When I was a kid we would dig a hole. Start a huge fire late the night before. Lay a split pig in it when the coals had evened out. Lay a sheet of tin on it and bury it for 12 or so hours. Now I have 2 probes. ;-)


----------



## Guest (Aug 8, 2007)

> Do I place the smoker probe near the meat and the food probe IN the meat?



Yes


----------



## bknox (Aug 8, 2007)

Man this forum is fast! It is like having a crystal ball.

Thanks Mike! Back to reading the fine print.


----------



## Guest (Aug 8, 2007)

Well, let me qualify my answer. I don't have a therm like you have with 2 probes but believe that to be true.

lol
I should end all my replies....


Believe it or Not.


----------



## bknox (Aug 8, 2007)

It seems like placing one in the food and one near the food would be most accurate no matter what the actual directions are. I thought I would ask to get a little back up before guessing.

You make me think of a guy who is a lawyer who ends many sentances with "or at least that is what I think". With a couple or 10 beers inhim he will do it when talking BS. Really funny.

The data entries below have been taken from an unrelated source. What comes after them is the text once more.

/-- A contribution leaves for the root: reliable in class 1, or as Sleet with a budget of TMO (R320, R329, R331). TAG names the strand, or
the unit, that it comes from (R317). -/
def State.contribute (s : State) (sid : SId) (pid : Nat) (g : Group) (k : Nat) (bf16 : Bool) (bytes : List Byte) (serial : Nat) : State :=
  if g.homeDev = s.device then
    s.postFree hubCycles (.reduceCombine
      { pid := pid, group := g.index, round := k, member := ((s.membersOn g s.device).headD 0), bf16 := bf16
        lanes := elementsOf bf16 bytes, blocks := BitVec.allOnes 8 })
  else s.sendMsg sid.core { s.blankMsg g.homeDev opContribution pid with
    cls := if g.sleet then 3 else 1
    pseq := serial
    budget := if g.sleet then min (g.tmo * 1000 / 64) 65535 else 0
    group := g.index
    gseq := k
    tag := reqTag sid serial 0
    opnd := boolNat bf16
    pay := flitsOf bytes }

/-- REDUCE d, a, b, #m (R329). -/
def execReduce (f : RF) (x : Ext) (s : State) : Host.Outcome State Fault Refusal :=
  .next (s.gated 7 fun s => s.withGroup x.immA groupReduction fun g s =>
    let bf16 := x.type == 11
    let pid := s.pidOf s.cur
    let d : Opnd := if g.sleet then .w f.d false else .v f.d false
    let go := fun (s : State) =>
      s.withSources noHandle [.v f.b f.tb] [d] fun s => s.withDests noHandle [d, .s f.a false] fun s =>
        if 8 ≤ s.roundsOut pid g.index || (g.homeDev ≠ s.device && s.myCore.cannotSend) then s.lend .poll
        else
          let (n, t) := s.nextSerial
          let (k, t) := t.takeRound pid g.index
          let t := t.popAll [.v f.b f.tb]
          let (app, t) := if g.sleet then (none, t) else t.book d
          let (app2, t) := t.book (.s f.a false)
          let parts := ((t.job? pid).map fun j => j.earlyParts g.index k).getD []
          let wait : RoundWait :=
            { group := g.index, round := k, sid := some s.cur, entry := none, d := f.d.toNat, a := f.a, base := (s.me.place d).1
              bf16 := bf16, pc := s.me.pc, win := g.sleet, parts := parts, app := app, app2 := app2 }
          let t := t.modJob pid fun j => { j with waits := j.waits ++ [wait], early := j.early.filter fun x => !(x.1 == g.index && x.2.1 == k) }
          let t := if parts.length < fragmentCount then t
            else
              let (lanes, counts) := imageOfParts parts
              t.post 0 (.reduceResultDeliver
                { pid := pid, group := g.index, round := k, failed := false, missing := 0, lanes := [], image := lanes, counts := counts })
          let t := (t.reserve d).reserve (.s f.a false)
          (t.contribute s.cur pid g k bf16 (s.vbytes f.b) n).retire 3
    let check := fun (s : State) =>
      if g.sleet && (7 < f.d.toNat || bf16) then s.trap causeGroupKind noHandle
      else if g.sleet then s.afterWindow f.d go else go s
    if g.sleet then s.gated 8 check else check s)

/-- BULK_REDUCE_VECTOR (R332): the next source vector whose granules are full is sent as a round, while the device has fewer
than 8 of the group outstanding. -/
def execBulkReduceVector (e : EntryRef) (s : State) : Host.Outcome State Fault Refusal :=
  .next (match s.entry? e, e.owner with
    | some x, .crew t =>
      let b := (s.core e.core).entryBytes x
      match x.todo, s.memberGroup x.pid t (brMemb b) with
      | v :: rest, some g =>
        if x.stage ≠ 1 then s
        else if 8 ≤ s.roundsOut x.pid g.index || (g.homeDev ≠ s.device && (s.core e.core).cannotSend) then
          s.post 64 (.bulkReduceVector e)
        else (s.readSource e [] (sourcePlaces (brSslot b) (brSoff b + 512 * v) 512 0) 512 fun bytes s =>
            let (n, s) := s.nextSerial
            let (k, s) := s.takeRound x.pid g.index
            let wait : RoundWait :=
              { group := g.index, round := k, sid := none, entry := some e, d := 0, a := 0, base := v, bf16 := brBf16 b, pc := 0
                win := false, parts := [] }
            let s := s.modJob x.pid fun j => { j with waits := j.waits ++ [wait] }
            let s := s.modEntry e fun y => { y with todo := rest, flight := y.flight + 1 }
            some ((s.contribute ⟨e.core, fabricPos⟩ x.pid g k (brBf16 b) bytes n).post 0 (.bulkReduceVector e))).getD
          (s.post 64 (.bulkReduceVector e))
      | _, _ => s
    | _, _ => s)

end Sys2Proof.Machine
end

He also says "I respectfully will have to disagree". Usually when the conversation called for one of these we would be looking around for rope or duct tape. LOL


----------



## surfinsapo (Aug 8, 2007)

One goes in the meat for internal cooking temp, the other goes near the meat at grill level to monitor the camber temp for long cookin!! You bought a good product. Enjoy and tell us the results!!


----------



## bknox (Aug 8, 2007)

So far I am like a kid. We never owned grills etc as a kid. Like I said we would dig a hole to cook a pig, and pig was about it.

Now I have a new grill, birthday present, and a fancy thermometer and I have a short list of all kinds of other things from modifying the grill to accessories. I totally understand the obsession. Now I need to achieve some results worth eating so my wife will understand as well (and approve the new purchases etc)


----------



## Diva Q (Aug 8, 2007)

bknox said:
			
		

> Now I need to achieve some results worth eating so my wife will understand as well (and approve the new purchases etc)

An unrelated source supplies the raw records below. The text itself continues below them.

-- ==== Sys2Proof/Machine/Fetch.lean ====
section
/-! DEFINITION. Instruction fetch (spec 03_encoding R32, R50-R53; 09 R402; 21 R350). -/

namespace Sys2Proof.Machine

/-- What a fetch finds: words, a fetch that is held, or the address of a word that cannot be fetched. -/
inductive Fetched where
  | words (ws : List W32)
  | wait
  | bad (a : Word)
deriving DecidableEq, Repr

/-- An address whose bit 63 is set is a handler address (R350). -/
def isHandlerAddr (a : Word) : Bool := a.getLsbD 63

/-- The byte of the slot store that a handler address names: slots 248 and 249 (R350). -/
def handlerByte (a : Word) : Nat := 248 * 16384 + field a.toNat 0 15

/-- A handler address may be fetched from: privileged mode, and bits [62:15] zero (R350). -/
def handlerOk (priv : Bool) (a : Word) : Bool := priv && field a.toNat 15 48 == 0

/-- The held fetch of a strand (R402). -/
def State.heldFetch (s : State) (sid : SId) : Option Req := s.reqs.find? fun r => r.sid == sid && r.kind == .fetch

/-- The word of a list of bytes. -/
def wordOfBytes (bs : List Byte) : W32 := BitVec.ofNat 32 (natOfBytes bs)

/-- Holds the fetch of a word at its station (R402). -/
def State.holdFetch (s : State) (va : Nat) (kind : Option Nat) : State :=
  let die := dieOf s.cur.core
  let pid := s.pidOf s.cur
  let (id, s) := s.nextSerial
  let s := { s with reqs := s.reqs ++
    [{ s.reqOf s.cur .fetch id with elems := [heldElem va 4 id] }] }
  (s.shutFull die va).pageFault die pid va kind

/-- Fetches one word at a virtual address: from the core's fetched copies, which may be stale until FENCE.i, or through
translation; a fetch that does not complete is held as a read fault, and one that the station does not accept waits outside it (R53, R188,
R192, R402). Which of the two a word is taken from is open (log 7). -/
def State.fetchVirtual (s : State) (a : Word) : Fetched × State :=
  let die := dieOf s.cur.core
  let pid := s.pidOf s.cur
  let va := wrap a.toNat 58
  let copy := s.myCore.icache.find? fun e => e.1 == pid && e.2.1 == a
  let (n, s) := s.fresh
  match copy, n % 2 with
  | some (_, _, w), 0 => (.words [w], s)
  | _, _ =>
    if s.notAccepted die pid va then (.wait, s)
    else if s.pageFaulted die pid va then (.wait, s.holdFetch va none)
    else
      match s.translate die pid va .load with
      | (.ok pa host _ _, s) =>
        let w := wordOfBytes ((if host then s.host else s.mem).readBytes pa 4)
        let s := if copy.isSome then s else s.modMyCore fun c => { c with icache := (pid, a, w) :: c.icache }
        (.words [w], s)
      | (.fault _, s) => (.wait, s.holdFetch va (some 1))
      | (.migrating, s) => (.wait, s.holdFetch va (some 1))

/-- Fetches one word (R350, R402): at a handler address always the bytes that the slot holds now, which R53 would let a copy stand for
(DESIGN CHOICE, log 26), with a record of each corrected error (R153). -/
def State.fetchWord (s : State) (a : Word) : Fetched × State :=
  if isHandlerAddr a then
    if handlerOk s.me.priv a && !s.myCore.slotBad (handlerByte a) 4 then
      (.words [wordOfBytes (s.myCore.slots.readBytes (handlerByte a) 4)], s.reportCorrected s.cur.core (handlerByte a) 4)
    else (.bad a, s)
  else s.fetchVirtual a

/-- Fetches `n` words from an address, until one is held or cannot be fetched. -/
def State.fetchMore (s : State) (a : Word) : Nat → List W32 → Fetched × State
  | 0, ws => (.words ws, s)
  | n + 1, ws =>
    match s.fetchWord a with
    | (.words [w], s) => s.fetchMore (a + 4) n (ws ++ [w])
    | r => r

/-- Fetches the instruction at the running strand's PC, every word of it (R32, R50): a fetch that was held and aborted
cannot be made, and one that is held waits (R402). -/
def State.fetchInstr (s : State) : Fetched × State :=
  match s.heldFetch s.cur with
  | some r =>
    match r.elems with
    | [e] => if e.phase == .done then (.bad (BitVec.ofNat 64 e.va), s.dropReq r.id) else (.wait, s)
    | _ => (.wait, s)
  | none =>
    match s.fetchWord s.me.pc with
    | (.words [w], s) => s.fetchMore (s.me.pc + 4) (instrWords w - 1) [w]
    | r => r

end Sys2Proof.Machine
end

No matter what you make sure to give the wife whatever her heart desires BBQ wise. It will make your life much much easier. 

I know cause thats what I do with my husband. If he even remotely mentions he feels like something I am off immediately to the grocers and the butchers !


----------



## surfinsapo (Aug 8, 2007)

bknox said:
			
		

> So far I am like a kid. We never owned grills etc as a kid. Like I said we would dig a hole to cook a pig, and pig was about it.
> 
> Now I have a new grill, birthday present, and a fancy thermometer and I have a short list of all kinds of other things from modifying the grill to accessories. I totally understand the obsession. Now I need to achieve some results worth eating so my wife will understand as well (and approve the new purchases etc)

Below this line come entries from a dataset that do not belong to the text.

-- ==== Sys2Proof/Machine/Launch.lean ====
section
/-! DEFINITION. The submission and completion rings, and what a LAUNCH checks and loads (spec 14 R265-R268, R276, R286, R401; 18
R313, R325; 21 R375; 23 R382-R386). -/

namespace Sys2Proof.Machine

/-! ### Rings, and what the hub looks for when nothing runs (R381-R384, R393, R394, R396) -/

/-- The number of entries of a ring: 2^4 to 2^12 (R381). -/
def ringSize (log : BitVec 4) : Nat := 2 ^ min 12 (max 4 log.toNat)

/-- An index after another in a ring. -/
def ringNext (size : Nat) (i : BitVec 12) : BitVec 12 := BitVec.ofNat 12 ((i.toNat + 1) % size)

/-- No submission waits, and the host has read every completion (R394). -/
def Bar.ringsEmpty (b : Bar) : Bool :=
  b.sqTail.toNat % ringSize b.sqLog == b.sqHead.toNat && b.cqWait.isEmpty && b.cqTail.toNat == b.cqHead.toNat % ringSize b.cqLog

/-- The hub is acting on a submission. -/
def State.submitting (s : State) : Bool := s.awaits fun e => match e with
  | .nop _ | .launch _ | .launchCheckDone _ | .kill _ | .attest _ | .unlock _ | .fwload _ => true
  | _ => false

/-- No job is active and the rings are empty. -/
def State.hubIdle (s : State) : Bool := s.jobs.isEmpty && s.bar.ringsEmpty && !s.submitting

/-- An event that is posted unless it is already to come. -/
def State.postOnce (s : State) (ev : Instr) : State := if s.awaits (· == ev) then s else s.post 0 ev

/-- What waits for the first moment without a job: a debug request, a power request, the idle state (R393, R394, R396). -/
def State.lookIdle (s : State) : State :=
  let s := if s.jobs.isEmpty && s.bar.dbgPend then s.postOnce .dbgReqApply else s
  if !s.hubIdle then s
  else if s.bar.pwrPend then s.postOnce .powerStateEnter
  else if s.bar.sec = 1 && s.bar.pwr = 0 && !s.awaits (· == .idleEnter) then s.postFree 1250000 .idleEnter
  else s

/-! ### Submissions (R382, R383) -/

/-- OP of an entry. -/
def subOp (b : List Byte) : Nat := field (dwordOf b 0) 0 8

/-- The fields of an entry. -/
def subEntry (b : List Byte) : SubEntry :=
  let d := dwordOf b 0
  let op := subOp b
  let bad := field d 9 7 ≠ 0 || field d 48 16 ≠ 0 || (bit d 8 && op ≠ 1) || (field d 32 16 ≠ 0 && op ≠ 2) ||
    field (dwordOf b 1) 52 12 ≠ 0 || (dwordOf b 1 ≠ 0 && (op = 0 || op = 2)) || ((b.drop 16).take 32 != List.replicate 32 0 && op ≠ 3) ||
    dwordOf b 6 ≠ 0 || dwordOf b 7 ≠ 0
  { dbg := bit d 8, tag := field d 16 16, pid := field d 32 16, addr := field (dwordOf b 1) 0 52, nonce := (b.drop 16).take 32, bad := bad }

/-- The event that acts on an entry; a reserved OP has none. -/
def subEvent (b : List Byte) : Option Instr :=
  let e := subEntry b
  match subOp b with
  | 0 => some (.nop e)
  | 1 => some (.launch e)
  | 2 => some (.kill e)
  | 3 => some (.attest e)
  | 4 => some (.unlock e)
  | 5 => some (.fwload e)
  | _ => none

/-- SQ_HEAD advances. -/
def State.sqAdvance (s : State) : State := s.modBar fun b => { b with sqHead := ringNext (ringSize b.sqLog) b.sqHead }

/-- The hub reads the next entry, if it may act on one. -/
def State.sqNext (s : State) : State :=
  let b := s.bar
  if b.sqTail.toNat % ringSize b.sqLog = b.sqHead.toNat || b.sec = 0 || b.pwr ≠ 0 || s.submitting || !b.cqWait.isEmpty then s.lookIdle
  else
    let entry := s.host.readBytes (b.sqBase.toNat + 64 * b.sqHead.toNat) 64
    match subEvent entry with
    | some (.launch e) => s.post 0 (.launch e)
    | some (.attest e) => s.sqAdvance.postFree 1250000000 (.attest e)
    | some ev => s.sqAdvance.post 0 ev
    | none => s.sqAdvance.complete ⟨(subEntry entry).tag, if b.sec = 2 then 14 else 11, 0, 0⟩

/-- SQ_TAIL_DOORBELL (R383, R394, R396). -/
def execSqTailDoorbell (v : Word) (s : State) : Host.Outcome State Fault Refusal :=
  .next ((s.modBar fun b => { b with sqTail := v.setWidth 12, pwrPend := false }).wake.sqNext)

/-- An entry completes with a status. -/
def State.answer (s : State) (e : SubEntry) (status pid index : Nat) : State := s.complete ⟨e.tag, status, pid, index⟩

/-- NOP (R382, R384). -/
def execNop (e : SubEntry) (s : State) : Host.Outcome State Fault Refusal :=
  .next (s.answer e (if e.bad then 11 else 0) 0 0)

/-- The host may see the next entry of the completion ring written. -/
def Bar.cqRoom (b : Bar) : Bool :=
  (b.cqTail.toNat + ringSize b.cqLog - b.cqHead.toNat % ringSize b.cqLog) % ringSize b.cqLog ≠ ringSize b.cqLog - 1

/-- COMPLETION_WRITE (R380, R384): the oldest completion is written once there is room. -/
def execCompletionWrite (s : State) : Host.Outcome State Fault Refusal :=
  .next (match s.bar.cqWait with
    | [] => s.sqNext
    | c :: rest =>
      if !s.bar.cqRoom then s
      else
        let b := s.bar
        let a := b.cqBase.toNat + 16 * b.cqTail.toNat
        let d0 := c.tag % 2 ^ 16 + c.status % 2 ^ 8 * 2 ^ 16 + c.pid % 2 ^ 16 * 2 ^ 32 + boolNat b.cqPhase * 2 ^ 63
        let tail := ringNext (ringSize b.cqLog) b.cqTail
        let s : State := { s with
          host := s.host.write a (bytesOfNat 8 d0 ++ bytesOfNat 8 c.index)
          bar := { b with cqWait := rest, cqTail := tail, cqPhase := if tail = 0 then !b.cqPhase else b.cqPhase }
          msix := s.msix ||| 1#4 }
        let s := s.wrote 1 a 16
        if rest.isEmpty then s.sqNext else s.post 0 .completionWrite)

/-! ### LAUNCH: judging the entry (R265, R383-R386, R401) -/

/-- A device number names a device of the system (R313). -/
def State.names (s : State) (n : Nat) : Bool := n < 2 ^ 13 && field n 3 5 < s.xext && field n 8 5 < s.yext

/-- A table of `n` bytes stands in device memory at a multiple of `align` (R265, R266 status 1). -/
def tableAt (v align n : Nat) : Bool := field v 52 12 = 0 && v % align = 0 && v + n ≤ memSize

/-- A job descriptor keeps R265. -/
def descOk (b : List Byte) : Bool :=
  let d := dwordOf b
  let ntasks := field (d 0) 16 14 + 1
  let nchan := field (d 0) 32 13
  field (d 0) 30 2 = 0 && field (d 0) 45 19 = 0 && nchan ≤ 4096 && field (d 8) 32 32 = 0 &&
    (b.drop 72).all (· == 0) &&
    tableAt (d 1) 16384 16384 && tableAt (d 2) 64 (65536 * 64) && tableAt (d 3) 128 (128 * ntasks) && tableAt (d 4) 32 (32 * nchan) &&
    tableAt (d 5) 64 (256 * 64) && tableAt (d 6) 8 512 && tableAt (d 7) (2 ^ 20) (2 ^ 20)

/-- The job of a descriptor, before its launch is accepted. -/
def jobOf (b : List Byte) (e : SubEntry) : Job :=
  let d := dwordOf b
  { pid := field (d 0) 0 16, root := d 1, layout := d 2, tasksAt := d 3, chansAt := d 4, groupsAt := d 5, smapDir := d 6, jobArea := d 7
    sendStall := field (d 8) 0 32, nchan := field (d 0) 32 13, tag := e.tag, dbg := e.dbg, live := false, wide := false, done := false
    tasks := (List.range (field (d 0) 16 14 + 1)).map fun i =>
      { index := i, entry := 0, arg := 0, ctx := 0, nsm1 := 0, cls := 0, start := false, crit := false, aff := 0, floor := {}, claim := {},
        memb := [], chans := [], phase := .idle, ran := false, fromCut := false, lastCore := none, bound := false, saved := none, epoch := 0,
        recorded := false, kept := [] }
    chans := [], groups := [], barriers := [], seqs := [], members := [], rounds := [], waits := [], nextRound := [], early := [] }

/-- The status for which a LAUNCH is refused at once (R383): 9 to 12 in the order of their numbers. -/
def State.launchRefused (s : State) (e : SubEntry) (readable : Bool) (pid : Nat) : Option Nat :=
  if s.bar.sec ≠ 1 then some 14
  else if e.dbg && s.bar.dbg = 0 then some 9
  else if !(s.bar.drvLo.getLsbD 0) then some 10
  else if e.bad then some 11
  else if readable && (s.job? pid).isSome then some 12
  else none

/-! ### The checks of R266 -/

/-- The 128 bytes of a task descriptor, the 32 of a channel descriptor, the 64 of a group entry. -/
def State.taskBytes (s : State) (j : Job) (i : Nat) : List Byte := s.mem.readBytes (j.tasksAt + 128 * i) 128
def State.chanBytes (s : State) (j : Job) (n : Nat) : List Byte := s.mem.readBytes (j.chansAt + 32 * n) 32
def State.groupBytes (s : State) (j : Job) (g : Nat) : List Byte := s.mem.readBytes (j.groupsAt + 64 * g) 64

/-- A list names something twice. -/
def repeats (l : List Nat) : Bool := l.eraseDups.length != l.length

/-- The memberships of a task descriptor (R268). -/
def membOf (b : List Byte) : List (Option Nat) :=
  (List.range 4).map fun m => if bit (dwordOf b 4) (32 + m) then some (field (dwordOf b 4) (8 * m) 8) else none

/-- The channel list of a task descriptor (R268). -/
def chansOf (b : List Byte) : List (Option (Bool × Nat)) :=
  (List.range 32).map fun i =>
    let h := natOfBytes ((b.drop (64 + 2 * i)).take 2)
    if bit h 15 then some (bit h 14, field h 0 12) else none

/-- A resource field pair is out of range (R268). -/
def rangeBad (floor claim top : Nat) : Bool := claim < floor || top < claim

/-- A task descriptor breaks R268, or has neither START nor a valid input (R266 status 2). -/
def taskBad (nchan : Nat) (b : List Byte) : Bool :=
  let d := dwordOf b
  let half := fun i => natOfBytes ((b.drop (64 + 2 * i)).take 2)
  field (d 0) 0 2 ≠ 0 || field (d 0) 58 6 ≠ 0 || field (d 2) 0 12 ≠ 0 || field (d 2) 52 12 ≠ 0 ||
    rangeBad (field (d 3) 12 8) (field (d 3) 32 8) 252 || rangeBad (field (d 3) 20 8) (field (d 3) 40 8) 248 ||
    rangeBad (field (d 3) 28 4) (field (d 3) 48 4) 8 || field (d 3) 52 12 ≠ 0 || field (d 4) 36 28 ≠ 0 ||
    (List.range 4).any (fun m => !bit (d 4) (32 + m) && field (d 4) (8 * m) 8 ≠ 0) || repeats ((membOf b).filterMap id) ||
    d 6 ≠ 0 || d 7 ≠ 0 || (List.range 32).any (fun i => field (half i) 12 2 ≠ 0 || (bit (half i) 15 && nchan ≤ field (half i) 0 12)) ||
    (!bit (d 3) 6 && !(chansOf b).any fun c => c.any fun p => p.1)

/-- The task of a descriptor. -/
def taskOf (i : Nat) (b : List Byte) : Task :=
  let d := dwordOf b
  { index := i, entry := BitVec.ofNat 64 (d 0), arg := BitVec.ofNat 64 (d 1), ctx := d 2, nsm1 := field (d 3) 0 4, cls := field (d 3) 4 2
    start := bit (d 3) 6, crit := bit (d 3) 7, aff := BitVec.ofNat 4 (field (d 3) 8 4)
    floor := ⟨field (d 3) 12 8, field (d 3) 20 8, field (d 3) 28 4⟩, claim := ⟨field (d 3) 32 8, field (d 3) 40 8, field (d 3) 48 4⟩
    memb := membOf b, chans := chansOf b, phase := .idle, ran := false, fromCut := false, lastCore := none, bound := false, saved := none
    epoch := 0, recorded := false, kept := [] }

/-- The channel of a descriptor, as it stands at launch (R276). -/
def chanOf (n cycle : Nat) (b : List Byte) : Channel :=
  let d := dwordOf b
  let cap := field (d 1) 0 16 + 1
  let pre := field (d 1) 32 17
  { num := n, base := d 0, cap := cap, scope := field (d 1) 16 4, homeDie := field (d 1) 20 2, pdev := field (d 2) 0 16
    ptask := field (d 2) 16 14, pnone := bit (d 2) 30, cdev := field (d 2) 32 16, ctask := field (d 2) 48 14, head := 0, tail := pre % cap
    count := pre, closedP := false, closedC := false, marker := none, sends := [], recvs := [], parked := false, sink := false
    lostEos := false, moved := cycle }

/-- The tokens that a channel's ring is preloaded with. -/
def State.preloaded (s : State) (c : Channel) : List Nat := (List.range c.count).map fun i => s.mem.readNat (c.base + 8 * i) 8

/-- A task of this device is confined to one die. -/
def confined (tasks : List Task) (t die : Nat) : Bool := tasks.any fun x => x.index == t && x.aff == BitVec.ofNat 4 (2 ^ die)

/-- A channel descriptor breaks R276 or names no device (R313). -/
def State.chanBad (s : State) (tasks : List Task) (c : Channel) (b : List Byte) : Bool :=
  let d := dwordOf b
  let pre := s.preloaded c
  field (d 0) 0 3 ≠ 0 || field (d 0) 52 12 ≠ 0 || c.cap < 16 || !([4, 5, 8, 9].contains c.scope) || field (d 1) 22 10 ≠ 0 ||
    c.cap < c.count || field (d 1) 49 15 ≠ 0 || bit (d 2) 31 || field (d 2) 62 2 ≠ 0 || d 3 ≠ 0 ||
    !s.names c.cdev || (!c.pnone && !s.names c.pdev) ||
    (c.pnone && c.count == 0) ||
    (c.cdev == s.device && (if c.pnone then !(pre.getLast?.any fun t => bit t 63) else pre.any fun t => bit t 63)) ||
    (c.scope == 4 && ((!c.pnone && c.pdev != c.cdev) || (c.cdev == s.device && !confined tasks c.ctask c.homeDie) ||
      (!c.pnone && c.pdev == s.device && !confined tasks c.ptask c.homeDie))) ||
    (c.scope == 5 && c.pdev != c.cdev)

Hey we think alike bro...Right-On!!


----------



## Puff1 (Aug 8, 2007)

Cut a potatoe in half and stick the smoker probe through it to help hold it up. Have fun with the new toy


----------



## bknox (Aug 8, 2007)

Potatoes I have! Thanks for the tip.


----------



## boar_d_laze (Aug 8, 2007)

Bryan, 

*You're a bit confused by unfamiliar terminology.  Don't worry about it.* 

You have an "offset smoker."  A smoker is also called, a pit, a cooker, and a few other things.  There are other kinds of smokers without offsets.  For instance "cabinets" and "bullets."  Your round type is a "drum," "barrel" or "pipe" smoker.  Square types are called "consoles" 

Whether console or pipe, all offsets have two chambers.  The smaller one is the offset firebox.  The larger one is the cooking chamber.  Sometimes the firebox is referred to as the offset.  Sometimes the cooking chamber is referred to as the cook, smoke or smoking chamber.  Even though the smoke is made in the firebox, the smoking (aka barbecuing) is done in the cooking chamber.

Your Maverick Redi-Check is so common in the world of barbecuing that it's also known by its model number, ET-73.  When someone says they have a Maverick, they almost always mean an ET-73.  If they have an ET-7 or an ET-72, they'll say so.  Redi-Check is the name Maverick puts on its entire line of thermometers.  No one uses it out loud.  Not even Maverick.  


*Here's some information on the thermometer itself, and how to use it:*

The chamber probe is the short, straight probe with the blunt end.  It goes along with the little spring clamp.  You insert the prongs of the spring clamp between two bars in the cooking grate, then push the probe through the holes.  You should measure the smoker's cook chamber temperatures  on both sides of where you put your meat, as well as measuirng it as close to the thickets part of the meat.  

You do this by putting the probe in an appropriate place to the left of where your meat will eventually go, closing the cook chamber door and giving the cooker enough time for the temperature to stabilize -- at least ten minutes after closing the door.  Then measure the temperature to the right of where your meat will go in the same way.  If the differential is more than 15 degrees or so, you'll have to rotate the meat occasionally during cooking, or else "tune" your pit to lessen the differential to an acceptable level.  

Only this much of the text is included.